Part of the Casswiki article series Fourth Way

The Fourth Way has a complex notion involving conscious and automatic (mechanical) suffering, seen as being diametrically opposite in their effects.

George Gurdjieff speaks of the holy ‘being partkdolg duty’ in Beelzebub’s Tales to His Grandson. This is defined as consisting of conscious labors and intentional suffering and is an impulse necessary for man’s development towards objective reason and being.

This is not to be confused with mechanical suffering, which is the emotional or physical reaction to anything ordinarily painful. This “feeds the Moon”, whereas intentional suffering and conscious labors produce internal friction which is necessary for crystallizing anything of lasting value. The difference between the two types of suffering can be quite subtle and often ambiguous.

P. D. Ouspensky quotes Gurdjieff in In Search of the Miraculous:

If there is anything in the world that people do not understand it is the idea of sacrifice. They think they have to sacrifice something that they have. For example, I once said that they must sacrifice ‘faith,’ ‘tranquillity,’ ‘health.’ They understand this literally. But then the point is that they have not got either faith, or tranquillity, or health. All these words must be taken in quotation marks. In actual fact they have to sacrifice only what they imagine they have and which in reality they do not have. They must sacrifice their fantasies. But this is difficult for them, very difficult. It is much easier to sacrifice real things. “Another thing that people must sacrifice is their suffering. It is very difficult also to sacrifice one’s suffering. A man will renounce any pleasures you like but he will not give up his suffering. Man is made in such a way that he is never so much attached to anything as he is to his suffering. And it is necessary to be free from suffering. No one who is not free from suffering, who has not sacrificed his suffering, can work. Later on a great deal must be said about suffering. Nothing can be attained without suffering but at the same time one must begin by sacrificing suffering. Now, decipher what this means.
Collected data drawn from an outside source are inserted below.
/-- The home of a line in a partition's list of stations (R322). -/
def Partition.homeIn (p : Partition) (va : Nat) (hashed : Bool) : Nat :=
  let n := bits va 55 8
  let k := if hashed then
      (xorShift (nonZero (BitVec.ofNat 32 n ^^^ BitVec.ofNat 32 (bits n 47 32)))).toNat
    else n
  p.stations.getD (k % p.stations.length) 0

/-! ### Poison, errors and holders of sectors (R351, R353, R502) -/

/-- Some sector of a range is poisoned. -/
def poisoned (s : State) (key n : Nat) : Bool := (nats (key / 64) ((key + n - 1) / 64 + 1)).any s.poison.contains

/-- The cause that a reader of a range takes: that of an uncorrectable error which it is the first to meet, or poison (R353, R502;
log 131). -/
def badCause (s : State) (key n : Nat) : Option Byte :=
  if (nats (key / 64) ((key + n - 1) / 64 + 1)).any s.eccNew.contains then some 0x08
  else if poisoned s key n then some 0x09
  else none

/-- A reader has been told of the errors of a range (R502; log 131). -/
def told (s : State) (key n : Nat) : State :=
  { s with eccNew := s.eccNew.filter fun k => !((nats (key / 64) ((key + n - 1) / 64 + 1)).contains k) }

/-- Holders of a sector that an access must recall: an E or M holder for a read, every holder for a write. -/
def recallsFor (s : State) (sector : Nat) (wr : Bool) : List Nat :=
  ((kget s.dirs sector).getD []).filterMap fun h => if wr || 2 ≤ h.st then some h.agent else none

/-- The recalls of the line that an access puts out of its slice (R350). -/
def victimRecalls (s : State) (bank pn key : Nat) : List (Nat × Nat) :=
  match sliceVictim s bank pn key with
  | none => []
  | some v => (nats (4 * v.line) (4 * v.line + 4)).flatMap fun k => (recallsFor s k true).map fun a => (a, k)

/-- The places that a range access within one line may not touch yet are noted: a sector that an agent holds, a line to be put out
that an agent holds, and for a write a word that is reserved and behind whose reservation it has not yet waited (R350, R351, R371). -/
def noteHeld (s : State) (bank pn key n : Nat) (wr : Bool) : State :=
  let living (l : List Nat) : Bool := l.any fun a => !s.deadAgents.contains a
  let home := bank < 256
  let secs := if home then (nats (key / 64) ((key + max n 1 - 1) / 64 + 1)).filter fun k => living (recallsFor s k wr) else []
  let out := if home && living ((victimRecalls s bank pn key).map (·.1)) then [key] else []
  let ws := if wr then (nats (key / 8) ((key + max n 1 - 1) / 8 + 1)).filter fun w =>
      !s.passed.contains w && (kget s.rsv w).any (fun e => e.holder.isSome)
    else []
  let note (k : Nat) : Nat × Nat × Nat × Bool := (bank, pn, k, wr)
  { s with held := s.held ++ (secs.map (64 * ·) ++ out ++ ws.map (8 * ·)).map note
           passed := if wr then s.passed.filter fun w => !(key / 8 ≤ w && w ≤ (key + max n 1 - 1) / 8) else s.passed }

/-- Monitors registered on the line of a place are triggered, and a MONWAIT that waits for one returns (R416, R418). -/
def trigger (s : State) (key : Nat) : State :=
  (s.arms.filter fun a => a.line == key / 256).foldl (fun s a =>
    match getThr s a.tid with
    | none => s
    | some th =>
      let s := setThr s { th with mon := vset th.mon a.n { vget th.mon a.n with trig := true } }
      match th.wait with
      | some { on := .mon _, pc := _, id := n, since := _, retry := _ } => later s 1 (.longOpComplete th.tid.toNat n)
      | _ => s) s

/-! ### The page walk (R457) -/

/-- The page walk from a table on (R457). -/
def walkFrom (s : State) (p : Partition) (va : Nat) : List (Nat × Nat × Nat) → Nat → Except DFault Leaf
  | [], _ => .error { cause := 0x07, addr := BitVec.ofNat 64 va }
  | (lv, hi, lo) :: ls, t =>
    let ea := memKey s (t + 8 * bits va hi lo)
    let e := physN s ea 8
    let bad (c : Byte) : Except DFault Leaf := .error { cause := c, addr := BitVec.ofNat 64 va, region := lo }
    if (stn s (p.homeIn ea false)).dead then bad 0x0A
    else match badCause s ea 8 with
    | some c => bad c
    | none =>
      if !bit e 0 then bad 0x06
      else if bits e 63 56 ≠ p.key ∨ bits e 55 52 ≠ 0 ∨ bits e 11 8 ≠ 0 then bad 0x07
      else if bit e 1 then
        if lv ≤ 2 ∨ (bit e 4 ∧ lv ≠ 5) ∨ bits e 51 12 * 4096 % 2 ^ lo ≠ 0 then bad 0x07
        else if !reachable s p (bits e 51 12 * 4096) lo then bad 0x07
        else if lv = 5 ∧ bit e 4 ∧ contGroup s ea then
          .ok { leaf := e - (e / 4096 % 16) * 4096, entry := ea, size := 16 }
        else .ok { leaf := e, entry := ea, size := lo }
      else if lv = 5 ∨ bit e 4 then bad 0x07
      else walkFrom s p va ls (bits e 51 12 * 4096)

/-- The rights an access needs of a leaf (R457). -/
def leafRights (l : Leaf) (wr fe pin : Bool) : Bool :=
  (!wr || bit l.leaf 2) && (!fe || bit l.leaf 3) && (!pin || bit l.leaf 5)

/-- A cached translation of the station's cluster (R459). -/
def tlbFind (s : State) (st pn va : Nat) : Option Tlb :=
  (clus s (clusterOf st)).tlb.find? fun t => t.part == pn && t.vpn == va / 2 ^ t.size

/-- A translation cached, least recently used first out: 4,096 entries, of which leaves with PIN = 1 keep 512 (R459,
log 126). -/
def tlbAdd (l : List Tlb) (t : Tlb) : List Tlb :=
  let l := l.filter (fun x => !(x.part == t.part && x.vpn == t.vpn && x.size == t.size)) ++ [t]
  let isPin (x : Tlb) : Bool := x.leaf.getLsbD 5
  let extra := l.countP isPin - 512
  if l.countP (fun x => !isPin x) + extra ≤ 3584 then l
  else if 0 < extra then l.drop 1 else l.eraseP fun x => !isPin x

/-- The home station of a virtual line of a partition (R322). -/
def homeOf (s : State) (pn va : Nat) (hashed : Bool) : Nat := (part s pn).homeIn va hashed

/-- A cached translation that is used last, and so replaced last (R459). -/
def tlbTouch (s : State) (st : Nat) (t : Tlb) : State := modClus s (clusterOf st) fun c => { c with tlb := tlbAdd c.tlb t }

/-- The walk reads an entry at its home slice, behind the recall of whoever holds it (R350, R351, R457). -/
def walkRead (s : State) (pn ea : Nat) : State :=
  let home := homeOf s pn ea false
  touchSlice (noteHeld s home pn ea 8 false) home pn ea 8 false

/-- An OR into a page-table entry at its home: a write like any other (R351, R371, R416, R457). -/
def walkOr (s : State) (pn ea : Nat) (b : Byte) : State :=
  let home := homeOf s pn ea false
  let s := touchSlice (noteHeld s home pn ea 8 true) home pn ea 8 true
  trigger (physWrB s ea (physB s ea ||| b)) ea

/-- Translation of a virtual address at the station's cluster memory port: from the cache or by a walk, whose entries are read at the
home slices of their lines. A is set when the leaf is first cached, and D before the first write through it (R455 to R459; log 105).
The result is the memory list's key. The translation is cached unless a TLBINV took the page meanwhile: lost holds the ranges taken
(R460). -/
def translateKeep (s : State) (st pn va : Nat) (wr fe pin : Bool) (lost : List (Nat × Nat)) : State × Except DFault Nat :=
  let p := part s pn
  let root := bits p.ptroot.toNat 51 12 * 4096
  let hit := tlbFind s st pn va
  let path := if hit.isSome then [] else walkPath s va ptLevels root
  let found : Except DFault Leaf :=
    match hit with
    | some t => .ok { leaf := t.leaf.toNat, entry := t.entry, size := t.size }
    | none => walkFrom s p va ptLevels root
  let s := path.foldl (fun s ea => walkRead s pn ea) s
  match found with
  | .error f => (path.foldl (fun s ea => told s ea 8) s, .error f)
  | .ok l =>
    if !leafRights l wr fe pin then (s, .error { cause := 0x07, addr := BitVec.ofNat 64 va, region := l.size })
    else
      let set : Nat := (if hit.isSome || bit l.leaf 6 then 0 else 0x40) + (if wr && !bit l.leaf 7 then 0x80 else 0)
      let s := if set = 0 then s else walkOr s pn l.entry (BitVec.ofNat 8 set)
      let leaf := BitVec.ofNat 64 (l.leaf + set)
      let lo := va / 2 ^ l.size * 2 ^ l.size
      let keep := !(lost.any fun x => decide (lo < x.2) && decide (x.1 < lo + 2 ^ l.size))
      let s := if keep || hit.isSome then tlbTouch s st (Tlb.mk pn (va / 2 ^ l.size) l.size leaf l.entry 0) else s
      (s, .ok (memKey s (bits l.leaf 51 12 * 4096 + va % 2 ^ l.size)))
def translate (s : State) (st pn va : Nat) (wr fe pin : Bool) : State × Except DFault Nat :=
  translateKeep s st pn va wr fe pin []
From Beelzebub’s Tales to His Grandson:

He [Buddha] then, among other things, told them very definitely the following: “‘One of the best means of rendering ineffective the predisposition present in your nature of the crystallization of the consequences of the properties of the organ Kundabuffer is “intentional-suffering”; and the greatest intentional suffering can be obtained in your presences if you compel yourselves to be able to endure the “displeasing-manifestations-of-others-towards-yourselves.

[…]

The factors for the being-impulse conscience arise in the presences of the three-brained beings from the localization of the particles of the “emanations-of-the-sorrow” of our OMNI-LOVING AND LONG-SUFFERING-ENDLESS CREATOR; that is why the source of the manifestation of genuine conscience in three-centered beings is sometimes called the REPRESENTATIVE OF THE CREATOR. “‘And this sorrow is formed in our ALL-MAINTAINING COMMON FATHER from the struggle constantly proceeding in the Universe between joy and sorrow. In all three-brained beings of the whole of our Universe without exception, among whom are also we men, owing to the data crystallized in our common presences for engendering in us the Divine impulse of conscience, “the-whole-of-us” and the whole of our essence, are, and must be, already in our foundation, only suffering. And they must be suffering, because the completed actualizing of the manifestation of such a being-impulse in us can proceed only from the constant struggle of two quite opposite what are called “complexes-of-the- functioning” of those two sources which are of quite opposite origin, namely, between the processes of the functioning of our planetary body itself and the parallel functionings arising progressively from the coating and perfecting of our higher being-bodies within this planetary body of ours, which functionings in their totality actualize every kind of Reason in the three-centered beings. “‘In consequence of this, every three-centered being of our Great Universe, and also we men existing on the Earth, must, owing to the presence in us also of the factors for engendering the Divine impulse of “Objective Conscience,” always inevitably struggle with the arising and the proceeding within our common presences of two quite opposite functionings giving results always sensed by us either as “desires” or as “nondesires.” And so, only he, who consciously assists the process of this inner struggle and consciously assists the “nondesires” to predominate over the desires, behaves just in accordance with the essence of our COMMON FATHER CREATOR HIMSELF; whereas he who with his consciousness assists the contrary, only increases HIS sorrow.

We could say that mechanical suffering is rooted in subjectivity and consideration for self. Intentional or conscious suffering is on the other hand rooted in internal struggle for objectivity. It is choosing the higher in the place of the lower, choosing external considering in the place of internal considering, for example. Of course before this makes sense, there must exist some sort of taste for differentiating between these.

So it comes to be that the illusion of being virtuous because one happens to feel pain must be sacrificed, whereas the internal struggle towards objectivity must be embraced. Man’s natural complacency and mechanicality, not to mention the General Law, will offer all the adversary one might wish for. In Gurdjieff’s words, the Creator’s joy is in creation struggling towards truth. This joy cannot be without the struggle, just as there cannot be free will without the presence of alternatives.